Among the entries, find each line that includes the string "stOk" and list it.
━━━
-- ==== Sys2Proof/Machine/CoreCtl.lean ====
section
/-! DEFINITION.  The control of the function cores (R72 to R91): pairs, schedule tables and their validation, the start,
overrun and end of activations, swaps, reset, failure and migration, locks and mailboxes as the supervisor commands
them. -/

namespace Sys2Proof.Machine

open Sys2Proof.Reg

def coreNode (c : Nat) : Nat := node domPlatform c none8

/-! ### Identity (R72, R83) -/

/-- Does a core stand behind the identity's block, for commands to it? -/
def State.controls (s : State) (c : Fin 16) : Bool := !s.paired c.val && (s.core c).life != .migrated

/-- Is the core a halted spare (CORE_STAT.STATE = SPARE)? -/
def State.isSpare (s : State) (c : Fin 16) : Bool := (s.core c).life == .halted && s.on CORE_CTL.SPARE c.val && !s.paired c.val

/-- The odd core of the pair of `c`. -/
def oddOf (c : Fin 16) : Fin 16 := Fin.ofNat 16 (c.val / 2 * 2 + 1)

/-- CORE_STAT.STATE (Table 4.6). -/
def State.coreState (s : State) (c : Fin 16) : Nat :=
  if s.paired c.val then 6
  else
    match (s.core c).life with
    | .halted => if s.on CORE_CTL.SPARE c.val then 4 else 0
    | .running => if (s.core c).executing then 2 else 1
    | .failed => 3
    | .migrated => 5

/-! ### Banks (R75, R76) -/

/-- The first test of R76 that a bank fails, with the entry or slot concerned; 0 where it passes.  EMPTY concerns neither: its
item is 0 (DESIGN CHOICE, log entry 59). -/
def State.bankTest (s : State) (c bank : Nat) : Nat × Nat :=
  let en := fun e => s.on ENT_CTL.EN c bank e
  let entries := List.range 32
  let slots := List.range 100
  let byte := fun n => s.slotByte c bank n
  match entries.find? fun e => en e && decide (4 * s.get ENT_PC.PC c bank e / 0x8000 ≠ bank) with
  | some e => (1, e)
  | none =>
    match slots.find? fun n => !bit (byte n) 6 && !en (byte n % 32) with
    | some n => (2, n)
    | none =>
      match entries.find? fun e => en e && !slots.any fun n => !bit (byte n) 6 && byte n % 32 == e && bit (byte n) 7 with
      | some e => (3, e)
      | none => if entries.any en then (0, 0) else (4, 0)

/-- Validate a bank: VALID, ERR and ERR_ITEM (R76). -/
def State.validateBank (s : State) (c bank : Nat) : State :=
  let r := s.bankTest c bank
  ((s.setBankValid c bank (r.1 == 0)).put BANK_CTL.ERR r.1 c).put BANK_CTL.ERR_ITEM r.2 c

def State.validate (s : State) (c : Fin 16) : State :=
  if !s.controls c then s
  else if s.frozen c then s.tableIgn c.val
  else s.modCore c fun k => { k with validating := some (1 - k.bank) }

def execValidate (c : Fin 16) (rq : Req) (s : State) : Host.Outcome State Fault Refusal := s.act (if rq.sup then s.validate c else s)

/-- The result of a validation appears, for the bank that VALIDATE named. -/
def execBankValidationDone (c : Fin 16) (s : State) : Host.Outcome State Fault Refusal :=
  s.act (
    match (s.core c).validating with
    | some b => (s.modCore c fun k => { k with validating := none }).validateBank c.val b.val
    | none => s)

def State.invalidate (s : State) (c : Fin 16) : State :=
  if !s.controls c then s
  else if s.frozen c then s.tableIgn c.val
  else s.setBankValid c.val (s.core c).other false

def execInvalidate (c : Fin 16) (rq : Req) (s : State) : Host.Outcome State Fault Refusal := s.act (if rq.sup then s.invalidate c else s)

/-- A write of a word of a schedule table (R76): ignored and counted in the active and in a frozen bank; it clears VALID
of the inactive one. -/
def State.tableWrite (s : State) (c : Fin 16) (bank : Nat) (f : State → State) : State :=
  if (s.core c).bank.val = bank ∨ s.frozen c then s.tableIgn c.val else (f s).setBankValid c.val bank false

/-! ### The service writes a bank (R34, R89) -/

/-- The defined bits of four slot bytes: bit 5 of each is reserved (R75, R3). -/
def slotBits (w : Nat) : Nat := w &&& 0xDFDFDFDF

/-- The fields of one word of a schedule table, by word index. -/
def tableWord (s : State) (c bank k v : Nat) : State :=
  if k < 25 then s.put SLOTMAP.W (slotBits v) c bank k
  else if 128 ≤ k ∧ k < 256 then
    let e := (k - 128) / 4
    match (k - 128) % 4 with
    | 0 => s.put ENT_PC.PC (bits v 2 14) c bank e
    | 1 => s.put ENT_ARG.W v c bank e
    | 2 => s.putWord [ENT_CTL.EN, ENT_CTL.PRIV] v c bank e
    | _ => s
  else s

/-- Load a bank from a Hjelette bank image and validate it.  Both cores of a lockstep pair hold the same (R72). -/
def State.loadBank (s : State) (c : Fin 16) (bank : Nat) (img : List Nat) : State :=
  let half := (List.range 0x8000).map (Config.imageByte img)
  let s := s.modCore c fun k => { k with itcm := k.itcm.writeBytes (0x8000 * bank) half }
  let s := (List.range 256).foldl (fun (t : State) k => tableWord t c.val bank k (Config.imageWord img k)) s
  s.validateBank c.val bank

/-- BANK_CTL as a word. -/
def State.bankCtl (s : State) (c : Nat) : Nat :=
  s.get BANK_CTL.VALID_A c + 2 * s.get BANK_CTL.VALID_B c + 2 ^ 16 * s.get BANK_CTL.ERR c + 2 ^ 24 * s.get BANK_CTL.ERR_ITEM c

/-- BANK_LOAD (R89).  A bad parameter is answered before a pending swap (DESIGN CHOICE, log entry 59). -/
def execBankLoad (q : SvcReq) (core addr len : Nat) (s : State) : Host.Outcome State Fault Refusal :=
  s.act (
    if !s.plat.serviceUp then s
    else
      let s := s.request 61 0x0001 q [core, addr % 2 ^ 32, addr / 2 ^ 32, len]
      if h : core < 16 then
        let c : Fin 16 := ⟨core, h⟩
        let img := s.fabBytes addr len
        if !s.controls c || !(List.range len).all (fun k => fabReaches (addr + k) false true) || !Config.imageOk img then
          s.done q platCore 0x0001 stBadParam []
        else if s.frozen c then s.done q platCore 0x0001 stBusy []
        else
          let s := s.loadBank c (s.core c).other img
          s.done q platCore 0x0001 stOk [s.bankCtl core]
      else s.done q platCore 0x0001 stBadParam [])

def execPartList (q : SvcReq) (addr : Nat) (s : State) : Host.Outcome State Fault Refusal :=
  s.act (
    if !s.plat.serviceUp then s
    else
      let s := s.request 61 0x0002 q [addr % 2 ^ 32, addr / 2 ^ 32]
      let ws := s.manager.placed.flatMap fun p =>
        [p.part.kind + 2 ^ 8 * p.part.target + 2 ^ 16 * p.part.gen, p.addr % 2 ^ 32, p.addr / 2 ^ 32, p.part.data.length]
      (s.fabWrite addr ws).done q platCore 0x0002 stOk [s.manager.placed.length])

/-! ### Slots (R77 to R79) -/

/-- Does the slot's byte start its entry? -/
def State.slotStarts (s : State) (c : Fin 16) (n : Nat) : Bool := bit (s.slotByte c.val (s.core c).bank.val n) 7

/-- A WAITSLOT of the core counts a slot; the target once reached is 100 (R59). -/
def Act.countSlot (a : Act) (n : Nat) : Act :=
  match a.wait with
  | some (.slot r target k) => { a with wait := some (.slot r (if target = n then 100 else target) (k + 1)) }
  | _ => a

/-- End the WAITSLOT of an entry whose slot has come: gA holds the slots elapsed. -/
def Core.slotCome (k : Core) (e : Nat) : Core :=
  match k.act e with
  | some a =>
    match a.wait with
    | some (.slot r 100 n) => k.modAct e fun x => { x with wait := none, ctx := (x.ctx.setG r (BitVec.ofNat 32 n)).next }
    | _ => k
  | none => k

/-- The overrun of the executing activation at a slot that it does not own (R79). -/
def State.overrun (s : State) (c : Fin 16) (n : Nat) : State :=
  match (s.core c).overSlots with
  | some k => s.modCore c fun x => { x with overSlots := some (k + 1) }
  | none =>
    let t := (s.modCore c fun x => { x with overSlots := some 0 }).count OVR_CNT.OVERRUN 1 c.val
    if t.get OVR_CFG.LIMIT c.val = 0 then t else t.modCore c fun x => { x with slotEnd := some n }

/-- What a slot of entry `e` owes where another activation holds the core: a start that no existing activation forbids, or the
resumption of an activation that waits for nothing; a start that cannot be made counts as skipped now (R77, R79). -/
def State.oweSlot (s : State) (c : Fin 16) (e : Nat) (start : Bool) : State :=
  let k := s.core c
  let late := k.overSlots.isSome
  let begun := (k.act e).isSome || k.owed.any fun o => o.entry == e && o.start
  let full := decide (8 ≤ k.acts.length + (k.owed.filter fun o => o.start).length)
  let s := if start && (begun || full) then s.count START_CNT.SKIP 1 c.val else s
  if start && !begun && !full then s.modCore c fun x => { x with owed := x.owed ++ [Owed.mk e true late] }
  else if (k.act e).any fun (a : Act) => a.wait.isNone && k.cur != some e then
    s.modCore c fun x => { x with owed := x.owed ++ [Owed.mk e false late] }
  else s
━━━
[Task result]:
          s.done q platCore 0x0001 stOk [s.bankCtl core]
      (s.fabWrite addr ws).done q platCore 0x0002 stOk [s.manager.placed.length])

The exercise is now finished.